Node statistics for busy sites with Pixel Ping

We encourage users to post events happening in the community to the community events group on https://www.drupal.org.
mshmsh5000's picture

Once you put a Drupal app behind layers of external cache, the idea of "most popular" or "most viewed" becomes hard to compute. Boost's excellent boost_stats.php callback tries solves this in some situations by doing a partial bootstrap to access the DB and increment node_counter. But there are at least two potential complications to boost_stats.php with external cache.

  1. If your site lives behind external cache (e.g., Akamai), the callback paths will get cached.
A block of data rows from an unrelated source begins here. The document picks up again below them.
-- ==== Sys2Proof/Certificates/Slice0/Obligations.lean ====
section
/-! DEFINITION. The statements about the machine, one definition each. -/

open Sys2Proof Sys2Proof.Machine

/-- After reset every control register that its map gives the reset value 0 reads 0 on the primary and on a pawn, WDOG reads 200, TSTAT reads SETTLED alone, every route reads PATH 3, BEATPERIOD is 8,192 ticks, and no launch runs. (Registers without a reset value in the spec are not named. That the primary counts as exited while no launch runs is the model's choice, log 1.) (R72, R73, R85, R141, R201, R214, R217, R218, R222, R224, R257, R393.) -/
def Obligations.ResetState : Prop :=  let z : List Nat := [0x10, 0x11, 0x12, 0x13, 0x20, 0x28, 0x29, 0x2A, 0x2B, 0x2C, 0x31, 0x32, 0x33, 0x34, 0x35, 0x36, 0x37, 0x38, 0x39,
    0x3A, 0xC0, 0xC8, 0xC9, 0xCA, 0xCB, 0xCC, 0xCD, 0xCE, 0xCF, 0xD0, 0xD8, 0xD9, 0xDA, 0xDB, 0xDC, 0xE0, 0xE1, 0xF0, 0xF1, 0xF2, 0xF4]
  (∀ i ∈ z, State.reset.csrRead i = 0 ∧ (State.reset.setCtx (agentCtx (.pawn 0))).csrRead i = 0) ∧
    State.reset.csrRead 0xC1 = 200 ∧ State.reset.csrRead 0xF3 = 2 ∧
    (∀ i ∈ [0xF8, 0xF9, 0xFA, 0xFB, 0xFC, 0xFD, 0xFE, 0xFF], State.reset.csrRead i = 0x00C0000000000000#64) ∧
    (∀ i ∈ List.range 10, State.reset.csrRead (0xA0 + i) = 0) ∧
    State.reset.die.beatPeriod = 8192 ∧ State.reset.prim.exited = true ∧ State.reset.core.cfg.running = false

/-- The local, device and host memory of State.reset are in the canonical form of the model (addresses strictly rising, no listed 0). The form is the model's own (log 2). (R413, R430.) -/
def Obligations.ResetMemoryCanonical : Prop := State.reset.memCanonical = true

/-- From every state whose local, device and host memory are in canonical form, a step that answers a next state leaves them in canonical form, whatever the step is. The form is the model's own (log 2); equal memories are then equal data. (R7, R16, R139.) -/
def Obligations.StepKeepsMemoryCanonical : Prop :=  ∀ s t : State, s.memCanonical = true → step s = .next t → t.memCanonical = true

/-- For every instruction and every state exec answers a next state, and so does step: every trap, termination, freeze and reset of the manual is a next state. (R47, R76, R391, R395, R398.) -/
def Obligations.StepNeverStops : Prop := (∀ (i : Instr) (s : State), ∃ t, exec i s = .next t) ∧ ∀ s : State, ∃ t, step s = .next t

/-- For every well-formed instruction that has an op word, with every operand at every value, the decoder reads from that word the instruction itself. (R29, R32, R40, R41, R42, R43, R44.) -/
def Obligations.DecodeEncode : Prop :=  ∀ (i : Instr) (w : BitVec 32), i.wellFormed = true → encodeWord i = some w → decodeWord w = .ok i

/-- When the decoder reads instruction i from word w, i is well formed and its encoding is w; only for the ops that the primary alone may issue, to which the model gives no switch marker, bit 31 of w may differ from the encoding. (R29, R32, R33, R40.) -/
def Obligations.EncodeDecode : Prop :=  ∀ (w : BitVec 32) (i : Instr), decodeWord w = .ok i →
    i.wellFormed = true ∧
      (encodeWord i = some w ∨ ((specOf i).who = .prim ∧ encodeWord i = some (w &&& 0x7FFFFFFF#32)))

/-- Every word whose major is 0x21, 0x2E to 0x31, 0x35, 0x3E or 0x3F decodes to no instruction: the decoder answers unassignedMajor. (R40, R46.) -/
def Obligations.UnassignedMajorsRefused : Prop :=  ∀ w : BitVec 32,
    (wordMajor w).toNat ∈ [0x21, 0x2E, 0x2F, 0x30, 0x31, 0x35, 0x3E, 0x3F] →
      decodeWord w = .error .unassignedMajor ∧ decodeOp w = none

/-- The all-zero word decodes to the no-operation, and in a bundle to an empty slot; the word with k set alone decodes to the marked no-operation and is refused in a bundle slot; every other word of major 0 is refused; the no-operation issues with no effect. (R33.) -/
def Obligations.MajorZeroWords : Prop :=  decodeWord 0 = .ok (.nop false) ∧
  (∀ w, wordMajor w = 0 → w ≠ 0 → w ≠ 0x80000000#32 → decodeWord w = .error .unassignedWord) ∧
  decodeWord 0x80000000#32 = .ok (.nop true) ∧
  (∀ (b : BitVec 320) (n : Nat), headerSur (bundleWord b 0) n = false → bundleWord b (n + 1) = 0 → decodeSlot b n = .ok .empty) ∧
  (∀ (b : BitVec 320) (n : Nat), headerSur (bundleWord b 0) n = false → bundleWord b (n + 1) ≠ 0 →
    wordMajor (bundleWord b (n + 1)) = 0 → decodeSlot b n = .error (.slotWord n)) ∧
  (∀ k, Completes (.nop k) fun s => s)

/-- The words of the worked encoding and of the examples (br.t, addi, ld, marked ld, vadd, loop, andi, sret with and without k) decode to their instructions, and 0x7C00_0000 is refused. (R29, R41, R48, R83, R392.) -/
def Obligations.SampleWordsDecode : Prop :=  decodeWord 0x02901FFD#32 = .ok (.brT false 2 (-3)) ∧
  decodeWord 0x1230C000#32 = .ok (.addi false 6 6 0) ∧
  decodeWord 0x2C391802#32 = .ok (.ld false 7 8 2) ∧
  decodeWord 0xAC28D801#32 = .ok (.ld true 5 6 1) ∧
  decodeWord 0x44084180#32 = .ok (.vadd false 1 2 3 0) ∧
  decodeWord 0x04008002#32 = .ok (.loop 0 4 2) ∧
  decodeWord 0x14411FF8#32 = .ok (.andi false 8 8 (-8)) ∧
  decodeWord 0x0C000002#32 = .ok (.sret false) ∧
  decodeWord 0x8C000002#32 = .ok (.sret true) ∧
  decodeWord 0x7C000000#32 = .error .unassignedMajor

/-- A step that is due runs in its context through exec; an event that the device does not hear, before its boot ends or without supply, is lost. In the scan of the barrel, the op word next in the stream of the thread whose turn it is runs as the instruction it decodes to: in the front end, or in the first vacant slot of its class; the scan then goes on. The words of the stream are those that the fetch reads at the program counter. (The model's choices in these clauses: the agenda of the due steps, log 4; the events that are lost, log 33 and log 70; and that a front-end op takes its turn whatever count of slots is taken, log 66.) (R36, R48, R66, R70, R147, R380, R431.) -/
def Obligations.StepRunsDecodedInstruction : Prop :=  (∀ (s t : State) (c : Ctx) (i : Instr) (rest : List (Ctx × Instr)), s.core.commitOp = none → s.agenda = (c, i) :: rest → s.heard i = true →
    exec i ((s.setAgenda rest).setCtx c) = .next t → step s = .next (t.setCtx {})) ∧
  (∀ (s : State) (c : Ctx) (i : Instr) (rest : List (Ctx × Instr)), s.core.commitOp = none → s.agenda = (c, i) :: rest → s.heard i = false →
    step s = .next (s.setAgenda rest)) ∧
  (∀ (s u : State) (n count t : Nat) (first : Option Nat) (w : Word32) (i : Instr), s.turn = .scan n count first → s.atScan n t w →
    decodeOp w = some i → frontEnd (specOf i) w = true →
    let s' := s.scanCounted n
    (s'.setCtx ((s.pawn t).opCtx t 15)).encodingTrap (specOf i) = none → (s'.setCtx ((s.pawn t).opCtx t 15)).struckOp (specOf i) = none →
    exec i (s'.setCtx ((s.pawn t).opCtx t 15)) = .next u →
    step s = .next ((u.scanned (s.pawn t) t).scanOn n count first)) ∧
  (∀ (s u : State) (n count t slot : Nat) (first : Option Nat) (w : Word32) (i : Instr), s.turn = .scan n count first → s.atScan n t w →
    decodeOp w = some i → frontEnd (specOf i) w = false → ((specOf i).iter = true → s.core.iter = 0) → count < 2 →
    s.core.vacant.find? (fun k => decide (k ∈ (specOf i).cls.pawnSlots)) = some slot →
    ((specOf i).guardPoint = true → (s.pawn t).th.guardPending = false) →
    let s' := s.scanCounted n
    s'.core.tokens ≠ some 0 →
    (s'.setCtx ((s.pawn t).opCtx t 15)).encodingTrap (specOf i) = none →
    let at1 := s'.setCtx ((s.pawn t).opCtx t slot)
    let at2 := (s'.slotTaken slot).setCtx ((s.pawn t).opCtx t slot)
    at2.struckOp (specOf i) = none → (at1.firstTrap (specOf i) = none → at1.opWatch (specOf i) = none) →
    exec i at2 = .next u →
    step s = .next ((u.scanned (s.pawn t) t).scanOn n (count + 1) (first <|> some t))) ∧
  (∀ (s : State) (t : Nat), t < 16 → (s.pawn t).wantsFetch = true → s.barrelHalted = false →
    s.core.barrelCycle = 0 ∨ (bankWords (s.fetchKeys t) 4).all s.wordFree = true → ∃ u, exec (.pawnFetch t) s = .next u ∧
      (u.pawn t).buf = (List.range (fetchCount (decide ((s.pawn t).th.mode = 0)) (s.pawn t).pc.toNat)).map fun j =>
        BitVec.ofNat 32 (memRead (s.chunkLm t) (s.core.lmBase + (s.pawn t).pc.toNat + 4 * j) 4))
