-- ==== Sys2Proof/Laws/Trap.lean ====
section
/-! SUPPORT. What taking a trap does to the primary (R220, R391, R398): the record of a late tempo changes TEMPOREC alone, and the four ways a trap can go. -/

namespace Sys2Proof.Machine

theorem Primary.recordLate_eq (p : Primary) (r : TrapRec) :
    p.recordLate r = { p with tempoRec := if r.code = 0x140 then r.arg.setWidth 54 else p.tempoRec } := by
  unfold Primary.recordLate
  split <;> rfl

@[simp] theorem Primary.recordLate_tempoRec (p : Primary) (r : TrapRec) :
    (p.recordLate r).tempoRec = if r.code = 0x140 then r.arg.setWidth 54 else p.tempoRec := by rw [Primary.recordLate_eq]

@[simp] theorem Primary.recordLate_th (p : Primary) (r : TrapRec) : (p.recordLate r).th = p.th := by rw [Primary.recordLate_eq]

/-- A machine check asks the runtime. -/
theorem State.primTrap_check {s : State} {r : TrapRec} (h : r.isCheck = true) :
    s.primTrap r = (s.updPrim fun p => p.recordLate r).request r.code 0 := by simp [State.primTrap, h]

/-- In supervisor mode: a double trap. -/
theorem State.primTrap_double {s : State} {r : TrapRec} (h : r.isCheck = false) (hm : s.prim.th.mode ≠ 0) :
    s.primTrap r = (s.updPrim fun p => p.recordLate r).request (BitVec.ofNat 9 (0x38 + r.code.toNat % 8)) r.code := by
  simp only [State.primTrap, h, Bool.false_eq_true, if_false]
  exact if_pos (by simpa using hm)

/-- In user mode without a handler. -/
theorem State.primTrap_noHandler {s : State} {r : TrapRec} (h : r.isCheck = false) (hm : s.prim.th.mode = 0) (ht : s.prim.th.tvec = 0) :
    s.primTrap r = (s.updPrim fun p => p.recordLate r).request 0x03F r.code := by
  simp only [State.primTrap, h, Bool.false_eq_true, if_false]
  rw [if_neg (by simpa using hm), if_pos (by simpa using ht)]

/-- In user mode with a handler: the handler is entered. -/
theorem State.primTrap_enters {s : State} {r : TrapRec} (h : r.isCheck = false) (hm : s.prim.th.mode = 0) (ht : s.prim.th.tvec ≠ 0) :
    s.primTrap r = s.updPrim fun p => (p.recordLate r).enterHandler r := by
  simp only [State.primTrap, h, Bool.false_eq_true, if_false]
  rw [if_neg (by simpa using hm), if_neg (by simpa using ht)]
  rfl

/-- Whatever it leads to, the record of a late tempo stands. -/
theorem State.primTrap_tempoRec (s : State) (r : TrapRec) :
    (s.primTrap r).prim.tempoRec = if r.code = 0x140 then r.arg.setWidth 54 else s.prim.tempoRec := by
  have key : ∀ p : Primary, (p.enterHandler r).tempoRec = p.tempoRec := by
    intro p
    unfold Primary.enterHandler Primary.holdUser Primary.dropPhv
    cases p.phv <;> rfl
  rw [← Primary.recordLate_tempoRec s.prim r]
  unfold State.primTrap
  dsimp only
  split
  · rfl
  · split
    · rfl
    · split
      · rfl
      · exact key _

end Sys2Proof.Machine
end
You need to update the CDN config so that it doesn't cache this path, or alter the request (e.g., append a random string to the callback) so that it busts through the cache layers and accesses the Drupal app directly.
  2. If your site is behind external cache because it sustains high traffic, the last thing you want to do is to cause a database write with every content (page, story, etc.) page load.

I found some inspiration with the recently-announced Pixel Ping, a lightweight pixel-tracker that runs on node.js. The attraction here is that you can run this service from a different (non-cached) domain, load a pixel with each content page load, and have Pixel Ping flush its stats periodically via a REST callback.

Instead of writing to the database on every page view, you can write every, say, 60 seconds. And instead of dealing with your external cache config, you can run this somewhere else entirely.

I have the first draft of a pixel_ping module that provides this integration -- a block to load the pixel, and a REST callback to update the node_counter statistics. The callback reuses code from Boost's boost_stats.php, but deals in batches of statistics instead of individual node_loads.

While I work on building out the configuration options for this, and before I submit a module proposal to d.o, wondering if any of you have caveats, feature requests, or other insight to share.

Comments

access log

mikeytown2's picture

I would offer support for the access log as well. Glad you found my file useful. If I where you, I would make the backend interchangeable/configurable; so other setups that may not want to run node.js can still take advantage of stats without having to install boost. It's something I've been meaning to do, just been too busy with other things. Oh and there is a slight bit of legacy code in the boost_stats.php file; it could be done slightly better now that I see the end from the beginning.

Good idea.

mshmsh5000's picture

If I go down the road of decoupling the functionality from the node.js solution (which is a good idea, thanks for that), and provide a standalone method a la boost_stats.php, I'm wondering what the most useful solution would be for everyone. A tracker pixel? An AJAX callback like boost_stats.php? Or both?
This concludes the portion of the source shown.